From mboxrd@z Thu Jan  1 00:00:00 1970
Return-Path: <linux-kernel-owner+w=401wt.eu-S1757374AbZHZNhW@vger.kernel.org>
Received: (majordomo@vger.kernel.org) by vger.kernel.org via listexpand
	id S1757374AbZHZNhW (ORCPT <rfc822;w@1wt.eu>);
	Wed, 26 Aug 2009 09:37:22 -0400
Received: (majordomo@vger.kernel.org) by vger.kernel.org id S1757304AbZHZNhV
	(ORCPT <rfc822;linux-kernel-outgoing>);
	Wed, 26 Aug 2009 09:37:21 -0400
Received: from mx1.redhat.com ([209.132.183.28]:22590 "EHLO mx1.redhat.com"
	rhost-flags-OK-OK-OK-OK) by vger.kernel.org with ESMTP
	id S1756496AbZHZNhU (ORCPT <rfc822;linux-kernel@vger.kernel.org>);
	Wed, 26 Aug 2009 09:37:20 -0400
Message-ID: <4A953AAD.2000707@redhat.com>
Date: Wed, 26 Aug 2009 09:37:49 -0400
From: Ric Wheeler <rwheeler@redhat.com>
User-Agent: Mozilla/5.0 (X11; U; Linux x86_64; en-US; rv:1.9.1.1) Gecko/20090806 Fedora/3.0-3.8.b3.fc12 Thunderbird/3.0b3
MIME-Version: 1.0
To: Theodore Tso <tytso@mit.edu>, Pavel Machek <pavel@ucw.cz>,
       Florian Weimer <fweimer@bfk.de>,
       Goswin von Brederlow <goswin-v-b@web.de>, Rob Landley <rob@landley.net>,
       kernel list <linux-kernel@vger.kernel.org>,
       Andrew Morton <akpm@osdl.org>, mtk.manpages@gmail.com,
       rdunlap@xenotime.net, linux-doc@vger.kernel.org,
       linux-ext4@vger.kernel.org, corbet@lwn.net
Subject: Re: [patch] ext2/3: document conditions when reliable operation is
 possible
References: <20090825225114.GE4300@elf.ucw.cz> <4A946DD1.8090906@redhat.com> <20090825232601.GF4300@elf.ucw.cz> <4A947682.2010204@redhat.com> <20090825235359.GJ4300@elf.ucw.cz> <4A947DA9.2080906@redhat.com> <20090826001645.GN4300@elf.ucw.cz> <4A948259.40007@redhat.com> <20090826010018.GA17684@mit.edu> <20090826011605.GS4300@elf.ucw.cz> <20090826025514.GE32712@mit.edu>
In-Reply-To: <20090826025514.GE32712@mit.edu>
Content-Type: text/plain; charset=ISO-8859-1; format=flowed
Content-Transfer-Encoding: 7bit
Sender: linux-kernel-owner@vger.kernel.org
List-ID: <linux-kernel.vger.kernel.org>
X-Mailing-List: linux-kernel@vger.kernel.org

On 08/25/2009 10:55 PM, Theodore Tso wrote:
> On Wed, Aug 26, 2009 at 03:16:06AM +0200, Pavel Machek wrote:
>> Hi!
>>
>>> 3) Does that mean that you shouldn't use ext3 on RAID drives?  Of
>>> course not!  First of all, Ext3 still saves you against kernel panics
>>> and hangs caused by device driver bugs or other kernel hangs.  You
>>> will lose less data, and avoid needing to run a long and painful fsck
>>> after a forced reboot, compared to if you used ext2.  You are making
>>
>> Actually... ext3 + MD RAID5 will still have a problem on kernel
>> panic.
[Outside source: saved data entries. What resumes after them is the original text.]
-- ==== Sys2Proof/Machine/HbmMap.lean ====
section
/-! DEFINITION. The HBM subsystem as a place: address maps (R272 to R276), integrity tags and their slots (R273, R278,
R289), what the DRAM holds (R288), unit buffers (R279), the ranges of a partition (R274, R277, R296) and the granules of
its cold heap (R257). -/

namespace Sys2Proof.Machine

/-! ### Address maps (R272 to R276) -/

/-- The channel of a pseudo-channel, counted over the device, and its two pseudo-channels (R272). -/
def channelOf (pc : Nat) : Nat := pc / 2
def channelPcs (ch : Nat) : List Nat := [2 * ch, 2 * ch + 1]

/-- Size of the usable range and of the firmware reserve (device physical map). -/
def usableHbm : Nat := 0x008D88000000
def reserveHbm : Nat := 0x80000000
/-- Usable bytes of a pseudo-channel: 1,132.25 MiB (R273). -/
def pcUsable : Nat := 0x46C40000
/-- Spread bytes of a pseudo-channel, S (R274). -/
def State.spread (s : State) : Nat := s.regFld .hbm 0 0 8 8 * 0x400000
/-- Whole-device layout (R274). -/
def State.wholeLayout (s : State) : Bool := s.regFld .hbm 0 0 0 1 == 1
/-- Start of the spread region (R274). -/
def State.spreadBase (s : State) : Nat := usableHbm - 512 * s.spread

/-- The fold H (address maps). -/
def foldH (x : Nat) : Nat := bits x 8 0 ^^^ bits x 17 9 ^^^ bits x 26 18

/-- The pseudo-channels of `l` that a map keeps, ascending. -/
def keptPcs (l out : List Nat) : List Nat := l.filter fun pc => !out.contains pc

/-- The sector map (R276): pseudo-channel and channel-local address, `base` being the start of the range in a channel
and `share` its length there. -/
def sectorMap (ch : List Nat) (base share a : Nat) : Option (Nat × Nat) :=
  let n := ch.length
  if n * share ≤ a then none
  else
    let sec := a / 32
    let q := sec / n
    some (nth 0 ch ((sec % n + foldH q) % n), base + q * 32 + a % 32)

/-- The group map (R275). -/
def groupMap (ch : List Nat) (size o : Nat) : Option (Nat × Nat) :=
  let m := ch.length
  if m * size ≤ o then none
  else
    let k := o / 2048
    let r := k / m
    some (nth 0 ch ((k % m + foldH r) % m), r * 2048 + o % 2048)

/-- The group whose window holds an address, in the grouped layout (R274). -/
def State.groupAt (s : State) (pa : Nat) : Option Nat :=
  if s.wholeLayout || s.spreadBase ≤ pa then none else some (pa / (16 * (pcUsable - s.spread)))

/-- Pseudo-channel and channel-local address of a device physical address (R274). -/
def State.hbmMap (s : State) (pa : Nat) : Option (Nat × Nat) :=
  if usableHbm ≤ pa then
    if pa < usableHbm + reserveHbm then
      sectorMap (keptPcs (upTo 512) s.mapsOut.range) pcUsable 0x400000 (pa - usableHbm)
    else none
  else if s.wholeLayout then sectorMap (keptPcs (upTo 512) s.mapsOut.range) 0 pcUsable pa
  else match s.groupAt pa with
    | some g =>
      groupMap (keptPcs (span (16 * g) 16) s.mapsOut.window) (pcUsable - s.spread)
        (pa - g * (16 * (pcUsable - s.spread)))
    | none => sectorMap (keptPcs (upTo 512) s.mapsOut.spread) (pcUsable - s.spread) s.spread (pa - s.spreadBase)

/-- The owner of a group: 0xF for none (GROUP_OWNER). -/
def State.groupOwner (s : State) (g : Nat) : Nat := s.regFld .hbm 0 (8 + 8 * (g / 16)) (4 * (g % 16)) 4

def pcOff (pc : Nat) : Nat := 0x1000 + 8 * pc
def State.pcState (s : State) (pc : Nat) : Nat := s.regFld .hbm 0 (pcOff pc) 0 2
def State.setPcState (s : State) (pc v : Nat) : State := s.setFld .hbm 0 (pcOff pc) 0 2 v

/-- Whether a retired pseudo-channel carries data of an address (R294, R296). -/
def State.lost (s : State) (pc pa : Nat) : Bool :=
  if usableHbm ≤ pa then false
  else if s.wholeLayout then true
  else match s.groupAt pa with
    | some g => pc / 16 == g
    | none => true

/-! ### Tags, ciphertext and unit buffers (R273, R278, R279, R288 to R290) -/

/-- Whether an address carries integrity tags: group-mapped memory alone (R278). -/
def State.tagged (s : State) (pa : Nat) : Bool := (s.groupAt pa).isSome

/-- Start of the tag area of a pseudo-channel, channel-local (R273). -/
def tagArea : Nat := 0x47040000

/-- The slot of a unit's tag: its pseudo-channel and channel-local address, 7 bytes for channel-local unit `u` at offset
`7u` of the tag area (R273); none where the memory carries no tag (R278). -/
def State.tagSlot (s : State) (pa : Nat) : Option (Nat × Nat) :=
  if s.tagged pa then (s.hbmMap (pa / 512 * 512)).map fun e => (e.1, tagArea + 7 * (e.2 / 512)) else none

/-- The partition whose frame an address lies in (R277). -/
def State.frameOwner (s : State) (pa : Nat) : Nat :=
  match s.frames.find? fun e => e.1 / 0x200000 == pa / 0x200000 with
  | some e => e.2.2
  | none => 0

/-- The key set of an address (R288): the partition that owns the group, or to which the spread frame is assigned; 8 is the
device key set of the firmware reserve. The single partition of a whole-device layout owns every group. -/
def State.keySet (s : State) (pa : Nat) : Nat :=
  if usableHbm ≤ pa then 8
  else match s.groupAt pa with
    | some g => s.groupOwner g
    | none => if s.wholeLayout then s.groupOwner 0 else s.frameOwner pa

/-- The generation of a key set, which a rotation changes (R428). -/
def State.keyGen (s : State) (k : Nat) : W64 := if k < 8 then (mget ({} : Part) s.parts k).keyEpoch else 0

/-- A sector as the DRAM holds it: encrypted under the data-unit number PA[47:5] (R288). -/
def State.cipherSector (s : State) (pa : Nat) (plain : List Byte) : List Byte :=
  let k := s.keySet pa
  Config.xtsEncrypt k (s.keyGen k) (pa % 2 ^ 48 / 32) plain

/-- What the controller makes of a stored sector (R288). -/
def State.plainSector (s : State) (pa : Nat) (cipher : List Byte) : List Byte :=
  let k := s.keySet pa
  (Config.xtsDecrypt k (s.keyGen k) (pa % 2 ^ 48 / 32) cipher).take 32

/-- The tag of a unit's ciphertext (R289): the low 56 bits of the CMAC over the unit's address and its 512 bytes. -/
def State.tagOf (s : State) (pa : Nat) (cipher : List Byte) : BitVec 56 :=
  let u := pa / 512 * 512
  let k := s.keySet u
  (Config.cmac k (s.keyGen k) (toBytes 8 u ++ cipher)).setWidth 56

/-- The ciphertext of a unit that holds what the controller wrote. -/
def State.cipherUnit (s : State) (pa : Nat) : List Byte :=
  let u := pa / 512 * 512
  (List.range 16).flatMap fun i => s.cipherSector (u + 32 * i) (cells s.mem (u + 32 * i) 32)

/-- The tag that the slot of a unit holds, as the last write left it; none where there is no tag (R278, R279). -/
def State.storedTag (s : State) (pa : Nat) : Option (BitVec 56) :=
  if s.tagged pa then some (s.tagOf pa (s.cipherUnit pa)) else none

/-- A unit read: it enters the buffer of its pseudo-channel, which keeps the 16 read most recently (R279). -/
def State.unitRead (s : State) (pa : Nat) : State :=
  if !s.tagged pa then s
  else match s.hbmMap pa with
    | none => s
    | some (pc, _) =>
      let l := mget [] s.unitBufs pc
      { s with unitBufs := mset [] s.unitBufs pc ((pa / 512 :: l.filter fun u => u != pa / 512).take 16) }

/-- A unit written: its buffer entry is invalid (R279). -/
def State.unitWritten (s : State) (pa : Nat) : State :=
  if !s.tagged pa then s
  else match s.hbmMap pa with
    | none => s
    | some (pc, _) =>
      { s with unitBufs := mset [] s.unitBufs pc ((mget [] s.unitBufs pc).filter fun u => u != pa / 512) }

/-- Whether a unit is in its buffer. -/
def State.unitBuffered (s : State) (pa : Nat) : Bool :=
  match s.hbmMap pa with
  | some (pc, _) => (mget [] s.unitBufs pc).contains (pa / 512)
  | none => false

/-- The sectors that a range covers. -/
def sectorsOf (pa n : Nat) : Nat := if n = 0 then 0 else (pa + n - 1) / 32 - pa / 32 + 1

/-- The part of a range that lies in a unit. -/
def unitPart (u pa n : Nat) : Nat × Nat :=
  (max pa (512 * u), min (pa + n) (512 * u + 512) - max pa (512 * u))

/-- Sectors that a request moves at the pins, tag sectors aside (R279, R281): in tagged memory a read moves every unit that
is not buffered, and a write reads the sectors of such a unit that it does not write; elsewhere what it covers. -/
def State.pinSectors (s : State) (pa n : Nat) (write : Bool) : Nat :=
  if n = 0 then 0
  else if !s.tagged pa then sectorsOf pa n
  else sumL ((span (pa / 512) ((pa + n - 1) / 512 - pa / 512 + 1)).map fun u =>
    let p := unitPart u pa n
    if s.unitBuffered (512 * u) then (if write then sectorsOf p.1 p.2 else 0) else 16)

/-! ### The ranges of a partition and its cold heap (R257, R274, R277, R296) -/

/-- Size of a group window (R274). -/
def State.windowSize (s : State) : Nat := 16 * (pcUsable - s.spread)

/-- Pseudo-channels that are retired and still in the maps: their windows and ranges take no new allocation (R296). -/
def State.freshlyRetired (s : State) (out l : List Nat) : Bool := l.any fun pc => s.pcState pc == 2 && !out.contains pc

/-- The part of a group's window that is mapped and may be allocated from: base and length. -/
def State.groupRange (s : State) (g : Nat) : Nat × Nat :=
  let l := span (16 * g) 16
  (g * s.windowSize,
    if s.freshlyRetired s.mapsOut.window l then 0
    else (keptPcs l s.mapsOut.window).length * (pcUsable - s.spread))

/-- The spread region's part that may be allocated from (R277, R296). -/
def State.spreadRange (s : State) : Nat × Nat :=
  (s.spreadBase, if s.freshlyRetired s.mapsOut.spread (upTo 512) then 0
    else (keptPcs (upTo 512) s.mapsOut.spread).length * s.spread)

/-- The ranges from which a context's pages come: the whole range in the whole-device layout; in a grouped layout the
windows of the partition's groups, or for a privileged context the spread region where there is one (R38, R277) [log 35]. -/
def State.pageRanges (s : State) (p : Nat) (priv : Bool) : List (Nat × Nat) :=
  if s.wholeLayout then
    [(0, if s.freshlyRetired s.mapsOut.range (upTo 512) then 0
      else (keptPcs (upTo 512) s.mapsOut.range).length * pcUsable)]
  else if priv && s.spread != 0 then [s.spreadRange]
  else ((upTo 32).filter fun g => (mget ({} : Part) s.parts p).groups.getLsbD g).map s.groupRange

/-- The windows or the range of a partition as the maps lay them out, whatever has since been retired. -/
def State.homeRanges (s : State) (p : Nat) : List (Nat × Nat) :=
  if s.wholeLayout then [(0, (keptPcs (upTo 512) s.mapsOut.range).length * pcUsable)]
  else ((upTo 32).filter fun g => (mget ({} : Part) s.parts p).groups.getLsbD g).map fun g =>
    (g * s.windowSize, (keptPcs (span (16 * g) 16) s.mapsOut.window).length * (pcUsable - s.spread))

/-- Whether an address lies in a window or range with a freshly retired pseudo-channel, which takes no new
allocation (R296). -/
def State.barred (s : State) (pa : Nat) : Bool :=
  if s.wholeLayout then s.freshlyRetired s.mapsOut.range (upTo 512)
  else match s.groupAt pa with
    | some g => s.freshlyRetired s.mapsOut.window (span (16 * g) 16)
    | none => s.freshlyRetired s.mapsOut.spread (upTo 512)

/-- Whether a partition has memory that may take a new allocation (R296). -/
def State.hasRoom (s : State) (p : Nat) : Bool := (s.pageRanges p false).any fun r => r.2 != 0

/-- The granules that fit in ranges, counted from their ends down: the address of granule `g` [log 84]. -/
def granuleIn : List (Nat × Nat) → Nat → Option Nat
  | [], _ => none
  | r :: rs, g =>
    let top := (r.1 + r.2) / 0x1000
    let n := top - ceilDiv r.1 0x1000
    if g < n then some ((top - 1 - g) * 0x1000) else granuleIn rs (g - n)

/-- The address of a granule of a partition's cold heap: the heap lies at the top of the partition's memory (R257)
[log 84]. -/
def State.granuleAt (s : State) (p g : Nat) : Option Nat := granuleIn (s.homeRanges p).reverse g

/-- The first granules of a partition's ranges, where the heap passes from one to the next. -/
def State.granuleStarts (s : State) (p : Nat) : List Nat :=
  ((s.homeRanges p).reverse.foldl (fun (a : List Nat × Nat) r =>
    (a.1 ++ [a.2], a.2 + ((r.1 + r.2) / 0x1000 - ceilDiv r.1 0x1000))) ([], 0)).1

/-! ### Retraining windows (R292) -/

/-- Whether the HBM request of an access of `n` bytes at an address waits for a retraining window. -/
def State.inWindow (s : State) (pa n : Nat) : Bool :=
  !s.windows.isEmpty && (List.range ((pa % 32 + n + 31) / 32)).any fun i =>
    match s.hbmMap (pa / 32 * 32 + 32 * i) with
    | some (pc, _) => s.windows.contains pc
    | none => false

end Sys2Proof.Machine
end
MD RAID5 is implemented in software, so if kernel panics, you
>> can still get inconsistent data in your array.
>
> Only if the MD RAID array is running in degraded mode (and again, if
> the system is in this state for a long time, the bug is in the system
> administrator).  And even then, it depends on how the kernel dies.  If
> the system hangs due to some deadlock, or we get an OOPS that kills a
> process while still holding some locks, and that leads to a deadlock,
> it's likely the low-level MD driver can still complete the stripe
> write, and no data will be lost.  If the kernel ties itself in knots
> due to running out of memory, and the OOM handler is invoked, someone
> hitting the reset button to force a reboot will also be fine.
>
> If the RAID array is degraded, and we get an oops in interrupt
> handler, such that the system is immediately halted --- then yes, data
> could get lost.  But there are many system crashes where the software
> RAID's ability to complete a stripe write would not be compromised.
>
>         	       	  	     	    	  	- Ted

Just to add some real world data, Bianca Schroeder published a really good paper 
that looks at failures in national labs which has actual measured disk failures:

http://www.cs.cmu.edu/~bianca/fast07.pdf

Her numbers showed various rates of failures, but depending on the box, drive 
type, etc, they lost between 1-6% of the install drives each year.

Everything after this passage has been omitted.